• [EXERCISE OBJECTIVE]
Hunt through the lines below for the string "canonical" and copy each one that has it.

• [EXERCISE MATERIAL]
- Opening Delimiter -
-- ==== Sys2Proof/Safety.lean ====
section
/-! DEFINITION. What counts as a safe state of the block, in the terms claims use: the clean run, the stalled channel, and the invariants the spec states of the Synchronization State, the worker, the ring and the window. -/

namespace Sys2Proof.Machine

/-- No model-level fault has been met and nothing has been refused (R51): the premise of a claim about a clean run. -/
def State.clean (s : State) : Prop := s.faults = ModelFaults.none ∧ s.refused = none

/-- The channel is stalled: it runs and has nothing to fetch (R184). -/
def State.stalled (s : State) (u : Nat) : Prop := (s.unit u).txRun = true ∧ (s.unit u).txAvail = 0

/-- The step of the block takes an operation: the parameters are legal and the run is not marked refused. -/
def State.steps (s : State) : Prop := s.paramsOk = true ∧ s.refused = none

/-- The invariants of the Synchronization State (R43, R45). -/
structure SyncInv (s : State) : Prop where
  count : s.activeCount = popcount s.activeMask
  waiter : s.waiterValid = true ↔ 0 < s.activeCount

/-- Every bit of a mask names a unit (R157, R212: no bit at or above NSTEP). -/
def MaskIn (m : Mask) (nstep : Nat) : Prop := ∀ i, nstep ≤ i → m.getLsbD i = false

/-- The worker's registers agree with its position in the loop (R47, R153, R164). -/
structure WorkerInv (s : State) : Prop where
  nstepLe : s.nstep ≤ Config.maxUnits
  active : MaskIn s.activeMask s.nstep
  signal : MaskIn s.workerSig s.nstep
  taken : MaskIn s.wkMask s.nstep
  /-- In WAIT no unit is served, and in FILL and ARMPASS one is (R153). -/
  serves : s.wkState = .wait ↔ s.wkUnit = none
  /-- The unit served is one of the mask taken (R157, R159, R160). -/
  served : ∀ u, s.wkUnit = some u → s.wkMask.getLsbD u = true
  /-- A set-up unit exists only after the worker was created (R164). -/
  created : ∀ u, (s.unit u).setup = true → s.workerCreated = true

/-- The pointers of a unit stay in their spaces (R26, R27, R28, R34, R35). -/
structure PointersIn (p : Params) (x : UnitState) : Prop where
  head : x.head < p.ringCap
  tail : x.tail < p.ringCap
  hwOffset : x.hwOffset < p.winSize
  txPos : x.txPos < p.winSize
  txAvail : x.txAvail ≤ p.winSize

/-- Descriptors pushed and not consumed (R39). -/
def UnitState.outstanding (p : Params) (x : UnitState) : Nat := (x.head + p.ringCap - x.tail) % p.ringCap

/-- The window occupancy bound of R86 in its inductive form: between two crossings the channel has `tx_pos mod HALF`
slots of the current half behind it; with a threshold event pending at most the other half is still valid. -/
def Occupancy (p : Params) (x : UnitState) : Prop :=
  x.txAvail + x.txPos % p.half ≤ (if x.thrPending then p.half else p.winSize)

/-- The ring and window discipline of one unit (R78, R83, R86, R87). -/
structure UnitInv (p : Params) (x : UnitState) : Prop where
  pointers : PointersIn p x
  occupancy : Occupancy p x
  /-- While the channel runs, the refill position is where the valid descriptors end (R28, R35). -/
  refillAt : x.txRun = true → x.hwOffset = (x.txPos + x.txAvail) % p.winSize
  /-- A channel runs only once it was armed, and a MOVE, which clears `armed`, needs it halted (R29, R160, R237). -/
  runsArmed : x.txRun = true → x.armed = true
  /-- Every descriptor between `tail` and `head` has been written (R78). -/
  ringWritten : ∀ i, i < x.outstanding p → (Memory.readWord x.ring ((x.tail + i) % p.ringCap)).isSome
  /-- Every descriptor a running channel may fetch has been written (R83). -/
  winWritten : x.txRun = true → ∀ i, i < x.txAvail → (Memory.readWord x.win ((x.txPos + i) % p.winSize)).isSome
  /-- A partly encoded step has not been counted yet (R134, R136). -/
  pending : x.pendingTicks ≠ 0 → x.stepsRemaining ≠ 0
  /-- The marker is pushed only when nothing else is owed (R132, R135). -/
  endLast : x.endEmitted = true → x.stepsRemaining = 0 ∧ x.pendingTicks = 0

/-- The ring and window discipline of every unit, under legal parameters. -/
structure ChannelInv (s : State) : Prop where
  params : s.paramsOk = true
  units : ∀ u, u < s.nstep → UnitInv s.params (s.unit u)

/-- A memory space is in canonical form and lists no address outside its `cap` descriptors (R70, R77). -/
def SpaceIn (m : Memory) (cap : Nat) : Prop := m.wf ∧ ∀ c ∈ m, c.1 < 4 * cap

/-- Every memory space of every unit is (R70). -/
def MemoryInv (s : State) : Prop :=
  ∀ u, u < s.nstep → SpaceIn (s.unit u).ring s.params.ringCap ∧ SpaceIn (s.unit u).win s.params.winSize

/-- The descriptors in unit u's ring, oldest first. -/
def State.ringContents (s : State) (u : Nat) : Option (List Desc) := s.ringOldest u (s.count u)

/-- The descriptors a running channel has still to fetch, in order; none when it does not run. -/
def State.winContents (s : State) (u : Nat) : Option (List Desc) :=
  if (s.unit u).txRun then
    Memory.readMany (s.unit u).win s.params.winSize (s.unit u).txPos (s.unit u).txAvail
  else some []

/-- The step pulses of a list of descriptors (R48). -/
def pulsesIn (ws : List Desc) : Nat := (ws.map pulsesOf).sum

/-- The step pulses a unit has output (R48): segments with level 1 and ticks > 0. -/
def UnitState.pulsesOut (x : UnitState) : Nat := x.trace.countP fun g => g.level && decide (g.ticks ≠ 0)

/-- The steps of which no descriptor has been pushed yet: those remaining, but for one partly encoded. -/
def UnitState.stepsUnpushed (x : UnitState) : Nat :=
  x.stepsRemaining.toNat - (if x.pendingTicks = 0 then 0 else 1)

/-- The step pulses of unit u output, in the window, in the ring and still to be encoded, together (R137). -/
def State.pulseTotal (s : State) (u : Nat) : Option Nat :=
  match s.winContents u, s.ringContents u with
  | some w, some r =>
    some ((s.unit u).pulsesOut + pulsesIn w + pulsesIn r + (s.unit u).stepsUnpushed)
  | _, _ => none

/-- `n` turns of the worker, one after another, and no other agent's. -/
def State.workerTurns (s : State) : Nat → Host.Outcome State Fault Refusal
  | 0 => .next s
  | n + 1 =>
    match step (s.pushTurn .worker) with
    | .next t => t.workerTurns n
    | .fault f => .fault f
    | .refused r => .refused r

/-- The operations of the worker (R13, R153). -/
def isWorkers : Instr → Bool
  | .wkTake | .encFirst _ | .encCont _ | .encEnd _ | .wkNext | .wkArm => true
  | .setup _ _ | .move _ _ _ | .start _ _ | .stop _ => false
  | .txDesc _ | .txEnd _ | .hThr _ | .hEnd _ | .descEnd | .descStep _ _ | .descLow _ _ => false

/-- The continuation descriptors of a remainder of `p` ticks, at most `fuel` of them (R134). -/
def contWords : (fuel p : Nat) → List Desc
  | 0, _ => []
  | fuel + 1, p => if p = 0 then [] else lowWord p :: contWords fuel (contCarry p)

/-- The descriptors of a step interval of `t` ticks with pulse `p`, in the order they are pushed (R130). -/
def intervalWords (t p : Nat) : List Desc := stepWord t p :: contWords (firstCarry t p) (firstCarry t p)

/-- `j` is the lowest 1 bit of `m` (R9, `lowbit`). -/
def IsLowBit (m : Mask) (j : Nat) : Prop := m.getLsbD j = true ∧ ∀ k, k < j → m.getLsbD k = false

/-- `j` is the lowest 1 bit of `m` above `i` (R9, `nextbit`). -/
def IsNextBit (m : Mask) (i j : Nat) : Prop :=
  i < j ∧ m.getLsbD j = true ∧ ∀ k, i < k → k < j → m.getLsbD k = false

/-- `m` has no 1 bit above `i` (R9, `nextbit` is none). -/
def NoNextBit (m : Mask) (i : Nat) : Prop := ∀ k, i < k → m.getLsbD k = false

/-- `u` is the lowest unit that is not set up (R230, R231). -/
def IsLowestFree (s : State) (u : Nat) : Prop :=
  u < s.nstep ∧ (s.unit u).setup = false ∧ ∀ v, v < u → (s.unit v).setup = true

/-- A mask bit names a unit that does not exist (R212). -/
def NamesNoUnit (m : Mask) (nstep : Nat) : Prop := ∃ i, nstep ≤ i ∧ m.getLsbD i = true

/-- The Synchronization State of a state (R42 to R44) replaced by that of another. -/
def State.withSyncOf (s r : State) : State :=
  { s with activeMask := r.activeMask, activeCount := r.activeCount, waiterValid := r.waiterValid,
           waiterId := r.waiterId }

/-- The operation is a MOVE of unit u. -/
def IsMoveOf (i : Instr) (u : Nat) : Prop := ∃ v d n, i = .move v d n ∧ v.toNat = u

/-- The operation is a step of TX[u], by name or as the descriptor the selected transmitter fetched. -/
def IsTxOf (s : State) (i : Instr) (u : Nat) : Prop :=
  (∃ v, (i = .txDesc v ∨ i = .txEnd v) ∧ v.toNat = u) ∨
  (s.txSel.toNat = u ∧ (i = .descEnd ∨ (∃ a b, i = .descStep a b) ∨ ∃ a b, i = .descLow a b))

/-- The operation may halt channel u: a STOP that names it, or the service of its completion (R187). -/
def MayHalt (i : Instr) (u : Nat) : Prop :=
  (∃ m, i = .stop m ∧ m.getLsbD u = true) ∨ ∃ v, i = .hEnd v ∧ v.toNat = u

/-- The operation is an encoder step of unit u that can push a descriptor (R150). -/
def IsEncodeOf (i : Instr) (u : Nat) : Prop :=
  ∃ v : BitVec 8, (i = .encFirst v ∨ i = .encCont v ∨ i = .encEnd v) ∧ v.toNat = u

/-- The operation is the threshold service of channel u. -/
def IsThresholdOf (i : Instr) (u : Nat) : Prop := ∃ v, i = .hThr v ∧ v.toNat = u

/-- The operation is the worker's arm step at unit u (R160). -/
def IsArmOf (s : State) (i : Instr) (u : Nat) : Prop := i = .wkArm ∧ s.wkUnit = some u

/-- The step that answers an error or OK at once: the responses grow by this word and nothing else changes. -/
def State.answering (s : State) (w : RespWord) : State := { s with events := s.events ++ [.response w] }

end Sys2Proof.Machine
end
- Closing Delimiter -
- Opening Delimiter -
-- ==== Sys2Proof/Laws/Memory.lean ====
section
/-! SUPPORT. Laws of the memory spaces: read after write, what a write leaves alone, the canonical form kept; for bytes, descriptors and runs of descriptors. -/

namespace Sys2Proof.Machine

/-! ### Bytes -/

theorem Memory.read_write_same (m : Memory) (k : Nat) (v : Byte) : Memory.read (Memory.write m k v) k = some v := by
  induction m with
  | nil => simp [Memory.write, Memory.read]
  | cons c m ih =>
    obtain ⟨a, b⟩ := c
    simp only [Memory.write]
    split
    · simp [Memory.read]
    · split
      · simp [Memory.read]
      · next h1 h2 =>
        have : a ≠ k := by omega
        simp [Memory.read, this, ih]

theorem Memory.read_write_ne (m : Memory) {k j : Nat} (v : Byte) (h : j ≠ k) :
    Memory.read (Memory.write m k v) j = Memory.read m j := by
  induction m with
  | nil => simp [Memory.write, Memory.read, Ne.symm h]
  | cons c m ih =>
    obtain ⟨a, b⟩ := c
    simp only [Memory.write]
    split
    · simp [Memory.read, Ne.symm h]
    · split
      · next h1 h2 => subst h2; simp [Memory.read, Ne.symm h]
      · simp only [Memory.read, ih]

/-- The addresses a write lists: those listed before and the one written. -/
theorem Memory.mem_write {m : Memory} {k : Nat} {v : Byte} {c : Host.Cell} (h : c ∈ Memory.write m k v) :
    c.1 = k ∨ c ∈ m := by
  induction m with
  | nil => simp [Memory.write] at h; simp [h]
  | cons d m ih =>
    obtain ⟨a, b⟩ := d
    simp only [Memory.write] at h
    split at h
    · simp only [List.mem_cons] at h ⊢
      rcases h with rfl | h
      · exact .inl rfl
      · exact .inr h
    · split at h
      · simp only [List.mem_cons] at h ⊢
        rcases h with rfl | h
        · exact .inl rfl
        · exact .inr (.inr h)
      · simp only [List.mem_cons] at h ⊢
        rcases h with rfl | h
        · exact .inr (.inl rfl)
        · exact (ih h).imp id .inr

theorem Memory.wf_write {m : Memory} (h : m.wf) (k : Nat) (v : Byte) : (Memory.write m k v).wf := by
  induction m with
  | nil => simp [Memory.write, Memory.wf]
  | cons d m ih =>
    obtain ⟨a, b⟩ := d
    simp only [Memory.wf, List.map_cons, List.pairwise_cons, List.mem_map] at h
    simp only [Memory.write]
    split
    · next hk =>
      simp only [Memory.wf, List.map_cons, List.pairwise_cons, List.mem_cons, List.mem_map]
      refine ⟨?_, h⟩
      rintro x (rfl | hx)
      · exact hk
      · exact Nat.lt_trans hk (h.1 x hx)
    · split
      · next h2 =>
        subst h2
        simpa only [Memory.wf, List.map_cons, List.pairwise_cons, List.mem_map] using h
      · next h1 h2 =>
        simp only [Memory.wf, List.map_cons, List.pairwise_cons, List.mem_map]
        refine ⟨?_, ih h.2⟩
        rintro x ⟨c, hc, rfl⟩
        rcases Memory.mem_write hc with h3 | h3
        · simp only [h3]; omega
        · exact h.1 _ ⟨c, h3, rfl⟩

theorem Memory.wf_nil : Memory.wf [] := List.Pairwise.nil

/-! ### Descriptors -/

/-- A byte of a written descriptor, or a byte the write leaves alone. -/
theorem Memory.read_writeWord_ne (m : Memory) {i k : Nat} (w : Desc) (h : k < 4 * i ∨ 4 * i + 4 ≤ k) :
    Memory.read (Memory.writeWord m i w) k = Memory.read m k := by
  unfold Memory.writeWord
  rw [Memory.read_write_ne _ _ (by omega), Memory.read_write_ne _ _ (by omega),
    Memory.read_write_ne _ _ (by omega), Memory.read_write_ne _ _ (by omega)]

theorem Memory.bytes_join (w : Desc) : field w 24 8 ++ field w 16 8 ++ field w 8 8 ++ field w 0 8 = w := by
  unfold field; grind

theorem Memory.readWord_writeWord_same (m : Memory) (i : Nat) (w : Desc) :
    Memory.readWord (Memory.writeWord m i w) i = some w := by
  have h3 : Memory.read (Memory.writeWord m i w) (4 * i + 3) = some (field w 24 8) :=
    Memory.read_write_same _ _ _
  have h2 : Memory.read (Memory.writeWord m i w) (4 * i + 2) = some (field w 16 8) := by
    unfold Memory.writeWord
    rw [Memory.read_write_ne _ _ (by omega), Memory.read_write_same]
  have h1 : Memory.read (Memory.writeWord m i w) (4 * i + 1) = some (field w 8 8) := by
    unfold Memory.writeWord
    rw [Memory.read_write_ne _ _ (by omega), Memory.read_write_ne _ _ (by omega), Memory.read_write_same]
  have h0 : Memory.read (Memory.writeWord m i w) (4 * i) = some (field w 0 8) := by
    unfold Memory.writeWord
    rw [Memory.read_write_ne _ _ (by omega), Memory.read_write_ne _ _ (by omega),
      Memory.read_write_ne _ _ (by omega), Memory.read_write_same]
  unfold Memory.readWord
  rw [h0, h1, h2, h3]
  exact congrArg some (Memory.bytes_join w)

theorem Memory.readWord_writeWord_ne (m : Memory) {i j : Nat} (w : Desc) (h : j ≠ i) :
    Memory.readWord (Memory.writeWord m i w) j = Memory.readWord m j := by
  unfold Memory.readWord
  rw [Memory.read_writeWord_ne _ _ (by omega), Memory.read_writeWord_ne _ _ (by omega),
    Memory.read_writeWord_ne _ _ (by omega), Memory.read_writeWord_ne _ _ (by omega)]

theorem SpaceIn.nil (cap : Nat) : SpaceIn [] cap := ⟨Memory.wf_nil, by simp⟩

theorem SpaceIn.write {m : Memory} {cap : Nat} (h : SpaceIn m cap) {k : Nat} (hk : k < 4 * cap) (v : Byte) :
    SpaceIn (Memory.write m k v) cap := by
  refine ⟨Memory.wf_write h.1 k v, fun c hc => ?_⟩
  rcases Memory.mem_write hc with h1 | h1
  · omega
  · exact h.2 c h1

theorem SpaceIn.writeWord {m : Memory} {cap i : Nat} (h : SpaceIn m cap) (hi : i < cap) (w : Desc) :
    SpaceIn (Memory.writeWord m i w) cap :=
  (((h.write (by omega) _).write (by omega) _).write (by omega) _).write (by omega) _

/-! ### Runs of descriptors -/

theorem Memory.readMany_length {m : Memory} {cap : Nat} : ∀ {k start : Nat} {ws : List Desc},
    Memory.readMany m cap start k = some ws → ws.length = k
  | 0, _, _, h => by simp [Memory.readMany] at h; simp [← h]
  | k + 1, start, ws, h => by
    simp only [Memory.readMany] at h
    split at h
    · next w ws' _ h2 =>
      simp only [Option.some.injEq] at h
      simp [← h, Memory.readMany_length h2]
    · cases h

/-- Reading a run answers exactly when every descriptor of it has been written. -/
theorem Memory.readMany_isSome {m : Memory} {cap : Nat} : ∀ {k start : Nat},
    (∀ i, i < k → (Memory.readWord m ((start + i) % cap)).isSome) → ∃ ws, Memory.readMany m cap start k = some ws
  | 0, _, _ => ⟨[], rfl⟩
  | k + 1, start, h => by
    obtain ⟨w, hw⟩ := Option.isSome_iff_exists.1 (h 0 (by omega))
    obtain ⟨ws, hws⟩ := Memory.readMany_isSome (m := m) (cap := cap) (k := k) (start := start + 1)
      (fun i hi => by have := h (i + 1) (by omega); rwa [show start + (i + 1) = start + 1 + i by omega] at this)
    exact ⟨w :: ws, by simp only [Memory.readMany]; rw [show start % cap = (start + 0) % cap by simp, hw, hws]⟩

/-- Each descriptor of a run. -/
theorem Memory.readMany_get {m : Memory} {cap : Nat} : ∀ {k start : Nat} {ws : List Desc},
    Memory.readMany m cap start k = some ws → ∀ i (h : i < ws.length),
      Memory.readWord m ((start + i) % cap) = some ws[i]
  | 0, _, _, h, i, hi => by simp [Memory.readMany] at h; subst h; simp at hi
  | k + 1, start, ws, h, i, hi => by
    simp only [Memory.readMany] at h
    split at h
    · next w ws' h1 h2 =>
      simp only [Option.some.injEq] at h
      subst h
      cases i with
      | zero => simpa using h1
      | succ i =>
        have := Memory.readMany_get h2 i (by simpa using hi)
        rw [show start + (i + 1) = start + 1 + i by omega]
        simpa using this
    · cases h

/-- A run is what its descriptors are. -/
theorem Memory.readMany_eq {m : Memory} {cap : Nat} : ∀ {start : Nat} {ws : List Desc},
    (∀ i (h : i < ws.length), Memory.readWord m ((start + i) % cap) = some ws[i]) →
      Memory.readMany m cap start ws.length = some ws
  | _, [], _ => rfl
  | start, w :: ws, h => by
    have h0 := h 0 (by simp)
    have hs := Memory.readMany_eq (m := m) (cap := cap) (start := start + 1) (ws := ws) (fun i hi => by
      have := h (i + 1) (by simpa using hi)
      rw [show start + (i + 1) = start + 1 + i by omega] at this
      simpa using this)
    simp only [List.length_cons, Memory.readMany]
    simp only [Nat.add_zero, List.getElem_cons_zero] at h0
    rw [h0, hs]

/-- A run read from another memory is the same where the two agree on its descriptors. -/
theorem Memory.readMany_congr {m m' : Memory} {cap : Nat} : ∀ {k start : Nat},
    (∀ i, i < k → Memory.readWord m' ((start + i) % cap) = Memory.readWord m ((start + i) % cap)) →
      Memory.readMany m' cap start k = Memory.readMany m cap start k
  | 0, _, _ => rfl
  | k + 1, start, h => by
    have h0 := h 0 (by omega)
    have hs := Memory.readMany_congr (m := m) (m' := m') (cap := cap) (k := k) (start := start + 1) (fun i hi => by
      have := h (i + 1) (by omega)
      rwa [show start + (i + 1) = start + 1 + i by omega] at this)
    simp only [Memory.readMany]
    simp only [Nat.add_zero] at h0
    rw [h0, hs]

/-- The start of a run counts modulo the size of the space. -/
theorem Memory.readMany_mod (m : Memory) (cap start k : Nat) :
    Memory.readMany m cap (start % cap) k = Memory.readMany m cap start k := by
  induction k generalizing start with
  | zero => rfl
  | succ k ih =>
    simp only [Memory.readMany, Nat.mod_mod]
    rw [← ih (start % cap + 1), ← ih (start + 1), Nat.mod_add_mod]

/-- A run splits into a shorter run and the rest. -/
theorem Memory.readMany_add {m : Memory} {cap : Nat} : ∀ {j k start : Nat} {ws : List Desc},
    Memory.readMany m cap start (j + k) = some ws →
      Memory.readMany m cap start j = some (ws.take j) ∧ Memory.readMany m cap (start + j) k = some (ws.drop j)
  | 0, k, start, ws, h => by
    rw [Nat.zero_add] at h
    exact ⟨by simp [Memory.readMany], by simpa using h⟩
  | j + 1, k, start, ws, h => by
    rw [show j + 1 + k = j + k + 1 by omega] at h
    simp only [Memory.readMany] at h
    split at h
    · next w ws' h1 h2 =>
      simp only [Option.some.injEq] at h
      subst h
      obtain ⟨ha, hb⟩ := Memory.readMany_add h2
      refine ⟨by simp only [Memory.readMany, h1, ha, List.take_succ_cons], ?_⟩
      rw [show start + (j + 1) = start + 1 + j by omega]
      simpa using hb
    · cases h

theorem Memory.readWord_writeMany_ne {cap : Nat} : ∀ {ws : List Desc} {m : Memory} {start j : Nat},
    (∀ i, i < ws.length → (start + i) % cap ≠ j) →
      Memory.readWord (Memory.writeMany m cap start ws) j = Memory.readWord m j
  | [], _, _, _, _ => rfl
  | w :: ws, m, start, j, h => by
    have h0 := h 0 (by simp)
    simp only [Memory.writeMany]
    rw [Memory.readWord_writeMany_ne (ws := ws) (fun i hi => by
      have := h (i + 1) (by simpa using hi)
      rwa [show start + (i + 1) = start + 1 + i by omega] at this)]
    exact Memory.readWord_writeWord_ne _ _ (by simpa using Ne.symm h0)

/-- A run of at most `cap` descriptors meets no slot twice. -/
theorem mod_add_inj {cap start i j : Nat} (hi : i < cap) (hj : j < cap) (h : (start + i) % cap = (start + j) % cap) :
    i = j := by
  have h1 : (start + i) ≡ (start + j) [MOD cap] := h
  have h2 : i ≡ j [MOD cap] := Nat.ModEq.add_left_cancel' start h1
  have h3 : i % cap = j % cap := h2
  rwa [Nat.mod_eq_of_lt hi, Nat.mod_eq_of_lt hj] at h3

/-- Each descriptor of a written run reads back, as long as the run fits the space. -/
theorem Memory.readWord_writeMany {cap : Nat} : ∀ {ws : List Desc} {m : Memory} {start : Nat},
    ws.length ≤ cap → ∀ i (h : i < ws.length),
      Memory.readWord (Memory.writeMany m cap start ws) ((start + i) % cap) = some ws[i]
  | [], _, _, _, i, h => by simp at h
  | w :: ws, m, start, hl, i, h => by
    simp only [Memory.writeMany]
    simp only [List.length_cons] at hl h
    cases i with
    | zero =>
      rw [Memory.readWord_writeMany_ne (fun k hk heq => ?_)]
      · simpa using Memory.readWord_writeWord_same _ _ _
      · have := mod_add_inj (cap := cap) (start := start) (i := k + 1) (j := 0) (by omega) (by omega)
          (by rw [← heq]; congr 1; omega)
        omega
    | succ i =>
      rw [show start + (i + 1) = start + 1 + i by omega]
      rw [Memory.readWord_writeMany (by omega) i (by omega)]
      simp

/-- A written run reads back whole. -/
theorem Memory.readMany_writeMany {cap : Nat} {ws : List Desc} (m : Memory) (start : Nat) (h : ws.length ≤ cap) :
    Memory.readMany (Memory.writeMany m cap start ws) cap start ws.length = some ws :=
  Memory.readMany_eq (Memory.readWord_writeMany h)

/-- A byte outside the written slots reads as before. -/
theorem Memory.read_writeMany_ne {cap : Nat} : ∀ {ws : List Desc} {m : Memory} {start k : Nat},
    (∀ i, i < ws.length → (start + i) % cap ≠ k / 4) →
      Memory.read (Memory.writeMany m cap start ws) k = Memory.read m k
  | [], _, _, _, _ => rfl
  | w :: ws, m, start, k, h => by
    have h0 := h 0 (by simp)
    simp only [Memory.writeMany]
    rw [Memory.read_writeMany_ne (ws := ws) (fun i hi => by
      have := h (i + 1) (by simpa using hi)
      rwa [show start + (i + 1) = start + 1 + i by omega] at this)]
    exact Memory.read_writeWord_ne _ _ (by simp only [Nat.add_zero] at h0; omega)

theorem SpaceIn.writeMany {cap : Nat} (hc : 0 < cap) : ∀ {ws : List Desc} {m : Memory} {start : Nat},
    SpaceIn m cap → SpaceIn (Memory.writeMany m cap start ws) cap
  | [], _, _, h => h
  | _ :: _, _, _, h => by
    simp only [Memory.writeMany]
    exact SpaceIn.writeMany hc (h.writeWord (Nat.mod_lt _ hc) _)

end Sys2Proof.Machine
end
- Closing Delimiter -
• [TASK OUTPUT]
/-- A memory space is in canonical form and lists no address outside its `cap` descriptors (R70, R77). -/
/-! SUPPORT. Laws of the memory spaces: read after write, what a write leaves alone, the canonical form kept; for bytes, descriptors and runs of descriptors. -/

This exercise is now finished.